Write out each line of the entries below that holds the word "sources".

--------------------------------------------------

-- ==== Sys2Proof/Tests/Slice0.lean ====
section
/-! SUPPORT. Small tests: expected results are those of spec/95_test_vectors.md (the vector's name stands in each comment) or of the table
of spec/30_encoding.md R100; then, for every statement with hypotheses, states and operands that meet them. -/

open Sys2Proof Sys2Proof.Machine

namespace Sys2Proof.Tests

/-! ## Helpers -/

/-- The reset state with a word at 0x200 and some registers set. -/
def start (word : Nat) (regs : List (Nibble × Byte)) : State :=
  regs.foldl (fun s p => s.setReg p.1 p.2) (State.reset.withFetchWord 16 word)

/-- What a result's next state shows; nothing when there is none. -/
def seen {α : Type} (view : State → α) (r : Result) : Option α :=
  match r with
  | .next t => some (view t)
  | .fault _ => none
  | .refused _ => none

/-- The lit pixels of a row, by column. -/
def litIn (d : Display) (r : Nat) : List Nat := (List.range d.width).filter fun c => d.pix r c

/-- A picture with the given pixels, (row, column), lit. -/
def picture (hires : Bool) (lit : List (Nat × Nat)) : Display :=
  lit.foldl (fun d p => d.setPix p.1 p.2 true) (Display.blank hires)

/-- The low-res picture of V-D9. -/
def pictureD9 : Display := picture false [(0, 0), (0, 63), (31, 5), (30, 6)]

/-- The hi-res picture of V-D15. -/
def pictureD15 : Display := picture true [(7, 4), (7, 3), (0, 127), (60, 124), (63, 0)]

/-- The parameters with the flag written first. -/
def flagFirst : Params := { Params.default with vfWriteLast := false }

/-- The parameters with the shifts reading Vy. -/
def shiftVy : Params := { Params.default with shiftUsesVy := true }

/-- The parameters with a FREEZE word. -/
def withFreeze : Params := { Params.default with freezeWord := some 0x00FA }

/-! ## Well-formedness: an ill-formed term for each check -/

theorem test_wf_draw_height_zero : WellFormed none (.drw 1 2 0) = false := by decide
theorem test_wf_draw_height_one : WellFormed none (.drw 1 2 1) = true := by decide
theorem test_wf_freeze_without_word : WellFormed none .freeze = false := by decide
theorem test_wf_freeze_word_is_cls : WellFormed (some 0x00E0) .freeze = false := by decide
theorem test_wf_freeze_word_is_scd : WellFormed (some 0x00C7) .freeze = false := by decide
theorem test_wf_freeze_word_family_1 : WellFormed (some 0x1000) .freeze = false := by decide
theorem test_wf_freeze_with_word : WellFormed (some 0x00FA) .freeze = true := by decide

/-! ## Decoding: a word written out from R100 for every instruction -/

theorem test_decode_zero :
    [0x00C3, 0x00E0, 0x00EE, 0x00FB, 0x00FC, 0x00FD, 0x00FE, 0x00FF].map (decodeTableWord 16) =
      [some (.scd 3), some .cls, some .ret, some .scr, some .scl, some .exit, some .low, some .high] := by decide

theorem test_decode_freeze : decodeWord (some 0x00FA) 0x00FA = .ok .freeze := rfl

theorem test_decode_jumps_and_skips :
    [0x1301, 0x220C, 0x3B05, 0x4207, 0x5AB0, 0x9CD0, 0xBFFE].map (decodeTableWord 16) =
      [some (.jp 0x301), some (.call 0x20C), some (.seImm 0xB 5), some (.sneImm 2 7), some (.seReg 0xA 0xB),
        some (.sneReg 0xC 0xD), some (.jpV0 0xFFE)] := by decide

theorem test_decode_loads : [0x6FAB, 0x70FE, 0xA30F, 0xC31E].map (decodeTableWord 16) =
    [some (.ldImm 0xF 0xAB), some (.addImm 0 0xFE), some (.ldI 0x30F), some (.rnd 3 0x1E)] := by decide

theorem test_decode_alu :
    [0x8120, 0x8121, 0x8122, 0x8123, 0x8124, 0x8125, 0x8346, 0x8127, 0x834E].map (decodeTableWord 16) =
      [some (.ldReg 1 2), some (.or 1 2), some (.and 1 2), some (.xor 1 2), some (.addReg 1 2), some (.sub 1 2), some (.shr 3 4),
        some (.subn 1 2), some (.shl 3 4)] := by decide

theorem test_decode_draw_and_keys : [0xD012, 0xD230, 0xE59E, 0xE5A1].map (decodeTableWord 16) =
    [some (.drw 0 1 2), some (.drw16 2 3), some (.skp 5), some (.sknp 5)] := by decide

theorem test_decode_misc :
    [0xF407, 0xF30A, 0xF315, 0xF418, 0xF21E, 0xF429, 0xF530, 0xFA33, 0xF255, 0xFF65, 0xF775, 0xF185].map (decodeTableWord 16) =
      [some (.ldVxDt 4), some (.ldVxK 3), some (.ldDt 3), some (.ldSt 4), some (.addI 2), some (.ldF 4), some (.ldHf 5),
        some (.ldB 0xA), some (.ldMemVx 2), some (.ldVxMem 0xF), some (.ldR 7), some (.ldVxR 1)] := by decide

/-- Section 2.3 of the vectors: the words listed there are invalid. -/
theorem test_decode_invalid :
    [0x0000, 0x00E1, 0x01E0, 0x00BF, 0x00D0, 0x00FA, 0x0123, 0x5121, 0x512F, 0x8128, 0x812D, 0x812F, 0x9121, 0xE000, 0xE19F,
      0xE0A2, 0xF000, 0xF101, 0xF1FF, 0xFF90].all (fun w => decodeTableWord 16 w == none) = true := by decide

/-- Section 2.3: their valid neighbours. -/
theorem test_decode_neighbours : [0x00C0, 0x00CF, 0x812E, 0x5120, 0xE19E, 0xF365].map (decodeTableWord 16) =
    [some (.scd 0), some (.scd 0xF), some (.shl 1 2), some (.seReg 1 2), some (.skp 1), some (.ldVxMem 3)] := by decide

/-! ## Loads and arithmetic (V-A) -/

/-- V-A1 -/
theorem test_add_carries :
    seen (fun t => (t.reg 1, t.vf, t.pc)) (step (start 0x8124 [(1, 0xFF), (2, 0x01)])) = some (0x00, 1, 0x202) := by decide
/-- V-A6: the old VF is the operand. -/
theorem test_add_reads_old_vf :
    seen (fun t => (t.reg 1, t.vf)) (step (start 0x81F4 [(1, 0xFF), (15, 0x01)])) = some (0x00, 1) := by decide
/-- V-A5, both orders of the writes -/
theorem test_add_to_vf : (seen State.vf (step (start 0x8F14 [(15, 0xF0), (1, 0x20)])),
    seen State.vf (step { start 0x8F14 [(15, 0xF0), (1, 0x20)] with params := flagFirst })) = (some 0x01, some 0x10) := by decide
/-- V-A8: equal operands, no flag -/
theorem test_sub_equal : seen (fun t => (t.reg 1, t.vf)) (step (start 0x8125 [(1, 5), (2, 5), (15, 9)])) = some (0, 0) := by decide
/-- V-A9 -/
theorem test_sub_wraps : seen (fun t => (t.reg 1, t.vf)) (step (start 0x8125 [(1, 5), (2, 6)])) = some (0xFF, 0) := by decide
/-- V-A12 -/
theorem test_subn : seen (fun t => (t.reg 1, t.vf, t.reg 2)) (step (start 0x8127 [(1, 0x10), (2, 0x20)])) =
    some (0x10, 1, 0x20) := by decide
/-- V-A14 -/
theorem test_subn_wraps : seen (fun t => (t.reg 1, t.vf)) (step (start 0x8127 [(1, 2), (2, 1)])) = some (0xFF, 0) := by decide
/-- V-A15, both sources -/
theorem test_shr : (seen (fun t => (t.reg 3, t.vf, t.reg 4)) (step (start 0x8346 [(3, 0x0D), (4, 0xF0)])),
    seen (fun t => (t.reg 3, t.vf)) (step { start 0x8346 [(3, 0x0D), (4, 0xF0)] with params := shiftVy })) =
      (some (0x06, 1, 0xF0), some (0x78, 0)) := by decide
/-- V-A18 -/
theorem test_shr_vf : (seen State.vf (step (start 0x8F06 [(15, 6)])),
    seen State.vf (step { start 0x8F06 [(15, 6)] with params := flagFirst })) = (some 0, some 3) := by decide
/-- V-A21 -/
theorem test_shl_flag_128 : seen (fun t => (t.reg 3, t.vf)) (step (start 0x833E [(3, 0xC1)])) = some (0x82, 0x80) := by decide
/-- V-A23, both sources -/
theorem test_shl_source : (seen (fun t => (t.reg 3, t.vf)) (step (start 0x834E [(3, 0x41), (4, 0x81)])),
    seen (fun t => (t.reg 3, t.vf)) (step { start 0x834E [(3, 0x41), (4, 0x81)] with params := shiftVy })) =
      (some (0x82, 0), some (0x02, 0x80)) := by decide
/-- V-A25 -/
theorem test_or : seen (fun t => (t.reg 1, t.vf)) (step (start 0x8121 [(1, 0xF0), (2, 0x0C), (15, 0x55)])) = some (0xFC, 0x55) := by
  decide
/-- V-A26 -/
theorem test_and : seen (fun t => t.reg 1) (step (start 0x8122 [(1, 0xF0), (2, 0x3C)])) = some 0x30 := by decide
/-- V-A27 -/
theorem test_xor : seen (fun t => (t.reg 1, t.vf)) (step (start 0x8113 [(1, 0xAB), (15, 0x55)])) = some (0x00, 0x55) := by decide
/-- V-A28 -/
theorem test_ldReg : seen (fun t => t.reg 1) (step (start 0x8120 [(2, 0x7E)])) = some 0x7E := by decide
/-- V-A29 -/
theorem test_addImm : seen (fun t => (t.reg 0, t.vf)) (step (start 0x70FF [(0, 1), (15, 7)])) = some (0, 7) := by decide
/-- V-A31 -/
theorem test_ldImm : seen (fun t => (t.vf, t.pc)) (step (start 0x6FAB [])) = some (0xAB, 0x202) := by decide

/-! ## Control flow (V-C) and fetch (V-F) -/

/-- V-C1, V-C2 -/
theorem test_seImm : (seen State.pc (step (start 0x3B00 [])), seen State.pc (step (start 0x3B00 [(0xB, 1)]))) =
    (some 0x204, some 0x202) := by decide
/-- V-C3 -/
theorem test_sneImm : (seen State.pc (step (start 0x4207 [(2, 7)])), seen State.pc (step (start 0x4208 [(2, 7)]))) =
    (some 0x202, some 0x204) := by decide
/-- V-C4 -/
theorem test_seReg : seen State.pc (step (start 0x5AA0 [(0xA, 9)])) = some 0x204 := by decide
/-- V-C4 -/
theorem test_sneReg : seen State.pc (step (start 0x9AA0 [(0xA, 9)])) = some 0x202 := by decide
/-- V-C5: an odd target is no fault here. -/
theorem test_jp : seen (fun t => (t.pc, t.halt)) (step (start 0x1301 [])) = some (0x301, none) := by decide
/-- V-C6 -/
theorem test_jpV0 : seen State.pc (step (start 0xBFFF [(0, 0xFF)])) = some 0x10FE := by decide
/-- V-C7 -/
theorem test_ret_underflow :
    seen (fun t => (t.halt, t.pc, t.sp)) (step (start 0x00EE [])) = some (some .stackUnderflow, 0x200, 0) := by decide
/-- V-C8 -/
theorem test_ret : seen (fun t => (t.sp, t.pc, t.stack[0]))
    (step { start 0x00EE [] with sp := 1, stack := (Vector.replicate 16 0).set 0 0x206 }) = some (0, 0x208, 0x206) := by decide
/-- V-C9, the seventeenth step -/
theorem test_call_overflow :
    seen (fun t => (t.halt, t.sp, t.pc)) (step { start 0x2200 [] with sp := 16 }) = some (some .stackOverflow, 16, 0x200) := by decide
/-- V-C10 -/
theorem test_call :
    seen (fun t => (t.stack[0], t.sp, t.pc)) (step ({ State.reset with pc := 0x206 }.withFetchWord 16 0x220C)) =
      some (0x206, 1, 0x20C) := by decide
/-- V-C11 -/
theorem test_exit : seen (fun t => (lastOutcome t, t.pc, t.halt)) (step (start 0x00FD [])) = some (.signal .exit, 0x200, none) := by
  decide
/-- V-C13, with the word set and without -/
theorem test_freeze : (seen (fun t => (lastOutcome t, t.pc)) (step { start 0x00FA [] with params := withFreeze }),
    seen lastOutcome (step (start 0x00FA []))) = (some (.signal .freeze, 0x200), some (.fault (.invalidInstruction 0x00FA))) := by
  decide
/-- V-F1, V-F2 -/
theorem test_fetch_out_of_range : (seen (fun t => (t.halt, t.pc)) (step { State.reset with pc := 4095 }),
    seen State.halt (step { State.reset with pc := 4096 })) =
      (some (some (.memoryOutOfRange 4095), 4095), some (some (.memoryOutOfRange 4096))) := by decide
/-- V-F3 -/
theorem test_fetch_last_word : seen (fun t => (t.reg 0, t.pc)) (step ({ State.reset with pc := 4094 }.withFetchWord 16 0x6001)) =
    some (1, 4096) := by decide
/-- V-F4: an odd fetch, big-endian -/
theorem test_fetch_odd :
    seen (fun t => (t.reg 0xA, t.pc)) (step { State.reset with pc := 0x301, mem := [(0x301, 0x6A), (0x302, 0x2A)] }) =
      some (0x2A, 0x303) := by decide
/-- V-F5 -/
theorem test_fetch_big_endian : seen State.halt (step { State.reset with mem := [(0x200, 0x05), (0x201, 0x60)] }) =
    some (some (.invalidInstruction 0x0560)) := by decide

--------------------------------------------------

> [Result for this exercise]
/-- V-A15, both sources -/
/-- V-A23, both sources -/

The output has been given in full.